Study guide to For the Bible Tells Me So published

Christine Wicker, Huffington Post, thinks part of the problem that prevents open discussions about sex and God, in families and communities, is fear.


Wicker reports on a new study guide for the film For the Bible Tells Me So to help discussions and overcome stifling fear.

Fear has a stifling effect, and for some time, that silence has accompanied the business of tearing apart families, communities, churches, and, some would argue, perhaps even the whole of Christianity.

When Daniel Karslake set out to make his 2007 documentary For the Bible Tells Me So, all he wanted to do was start the conversation, because he believed there was power in talking. He attracted some big names to the project: Nobel Peace Prize laureate Desmond Tutu, former House Majority Leader Dick Gephardt, and Gene Robinson, the Episcopal church’s first openly gay bishop. But the core of the film is really the intimate stories of Christian families, including Gephardt’s and Robinson’s, who discovered they didn’t have to choose between their faith and their gay children.

Remarkably, when most documentaries would have come and gone, For the Bible Tells Me So is still riding a wave of momentum three years since its premiere at the Sundance Film Festival. Screenings are going on around the country and as far away as China, Chile and Botswana, and the latest issue of Entertainment Weekly has put it in the company of An Inconvenient Truth and The Cove, two Oscar winners, as one of “Five Movies That Changed the World.”

A Study Guide, This I Know has been released as a companion to the film:

Now, with the release of a companion study program, the film seems destined to stretch its reach even further.

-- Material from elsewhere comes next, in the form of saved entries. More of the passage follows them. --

/-- DRAIN_END starts the anchor write or fails the activation; the end of the write swaps the maps or leaves them (R15, R16,
R17, R18). The model's own in it: log entry 29. -/
def Obligations.ActivationEndsWithTheAnchorWrite : Prop :=
  (∀ (s : State) (a : Activation), s.map.activation = some a → a.draining = true →
    (a.remaining ≠ 0 → exec .drainEnd s = .next s) ∧
    (a.remaining = 0 → s.blockedIndex a.map = none → exec .drainEnd s = .next { s with
      map := { s.map with activation := some { a with draining := false } },
      pool := { s.pool with claimsI := s.pool.claimsI ++ [⟨.anchor, 3⟩] } }) ∧
    (a.remaining = 0 → ∀ i p, s.blockedIndex a.map = some i → a.owed = some p →
      ∃ t, exec .drainEnd s = .next t ∧ t.map = { s.map with activation := none } ∧ t.adm.pause = false ∧
        (t.mg p).inProgress = none ∧ (t.mg p).response.state = .done ∧
        (t.mg p).response.result = some .regionHasOverlay ∧
        (t.mg p).response.items = [padTo 16 (le 1 i ++ le 1 0)])) ∧
  ∀ (s : State) (tag done value : Nat) (detail : Option Nat) (o : TargetOp) (a : Activation) (p : Port),
    s.te.link = .up → s.op? tag = some o → o.stop = none → o.req.owner = .anchor → o.req.op = .write →
    s.map.activation = some a → a.owed = some p →
    (o.moved = o.req.count → ∃ t, exec (.targetStatus tag 0x00 done detail value) s = .next t ∧
      t.map.active = a.map ∧ t.map.anchorGen = s.map.anchorGen + 1 ∧
      t.map.anchorCopy = some (if s.map.anchorCopy = some 0 then 1 else 0) ∧ t.map.activation = none ∧
      t.adm.pause = false ∧ (s.mnt.dev = .blank → t.mnt.dev = .ready) ∧
      (t.mg p).inProgress = none ∧ (t.mg p).response.state = .done ∧ (t.mg p).response.result = some .doneOk ∧
      (t.mg p).response.n1 = s.map.anchorGen + 1) ∧
    ∃ t, exec (.targetStatus tag 0x0C done detail value) s = .next t ∧
      t.map = { s.map with activation := none } ∧ t.adm.pause = false ∧
      (t.mg p).inProgress = none ∧ (t.mg p).response.state = .done ∧ (t.mg p).response.result = some .anchorFault

/-- TARGET_GRANT sends the granted blocks, TARGET_DATA is placed in its buffer, and either is a violation out of its place
(R84, R164, R165). -/
def Obligations.TargetGrantAndDataAreTaken : Prop :=
  (∀ (s : State) (tag k : Nat), s.te.link = .up →
    (s.op? tag = none → exec (.targetGrant tag k) s = .next s) ∧
    ∀ o, s.op? tag = some o →
      (o.stop ≠ none → exec (.targetGrant tag k) s = .next s) ∧
      (o.stop = none → o.req.op = .write → 1 ≤ k → k ≤ 16 → o.granted + k ≤ o.req.count → o.moved = o.granted →
        exec (.targetGrant tag k) s = .next { s with
          outT := s.outT ++ (List.range k).map (fun j =>
            TargetFrame.data tag (o.granted + j) (o.req.data.getD (o.granted + j) [])),
          te := { s.te with ops := s.te.ops.map fun x =>
            if x.tag = tag then { x with granted := o.granted + k, moved := o.granted + k } else x } }) ∧
      (o.stop = none → (o.req.op ≠ .write ∨ k = 0 ∨ 16 < k ∨ o.req.count < o.granted + k) →
        exec (.targetGrant tag k) s = .next { s with
          outT := s.outT ++ [.stop tag],
          te := { s.te with ops := s.te.ops.map fun x =>
            if x.tag = tag then { x with stop := some .violation } else x } })) ∧
  ∀ (s : State) (tag index : Nat) (block : Block) (check : BitVec 32) (o : TargetOp), s.te.link = .up →
    s.op? tag = some o → o.stop = none →
    (o.req.op = .read → index = o.moved → index < o.granted → o.granted = o.req.count → blockCheck block = check →
      exec (.targetData tag index block check) s = .next { s with te := { s.te with ops := s.te.ops.map fun x =>
        if x.tag = tag then { x with moved := x.moved + 1, got := x.got ++ [block] } else x } }) ∧
    (o.req.op = .read → index = o.moved → index < o.granted → blockCheck block ≠ check →
      exec (.targetData tag index block check) s = .next { s with
        outT := s.outT ++ [.stop tag],
        te := { s.te with ops := s.te.ops.map fun x =>
          if x.tag = tag then { x with stop := some .payload } else x } }) ∧
    ((o.req.op ≠ .read ∨ index ≠ o.moved ∨ o.granted ≤ index) →
      exec (.targetData tag index block check) s = .next { s with
        outT := s.outT ++ [.stop tag],
        te := { s.te with ops := s.te.ops.map fun x =>
          if x.tag = tag then { x with stop := some .violation } else x } })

The publisher of the study, Northaven United Methodist Church in Dallas, Texas, had nothing to do with the making of For the Bible Tells Me So. Impressed by the message of the film, they approached Karslake’s production team with the idea. A trustworthy guide to accompany the film could bring the conversation to people and into places that might otherwise shy away in fear.

The result is a six-week course for individual and small-group study called “This I Know,” a title that (like the movie) borrows from the familiar children’s hymn “Jesus Loves Me.” It suits the material well because, from start to finish, the study is an invitation to move beyond fear and toward the radical, unconditional love that Christ modeled.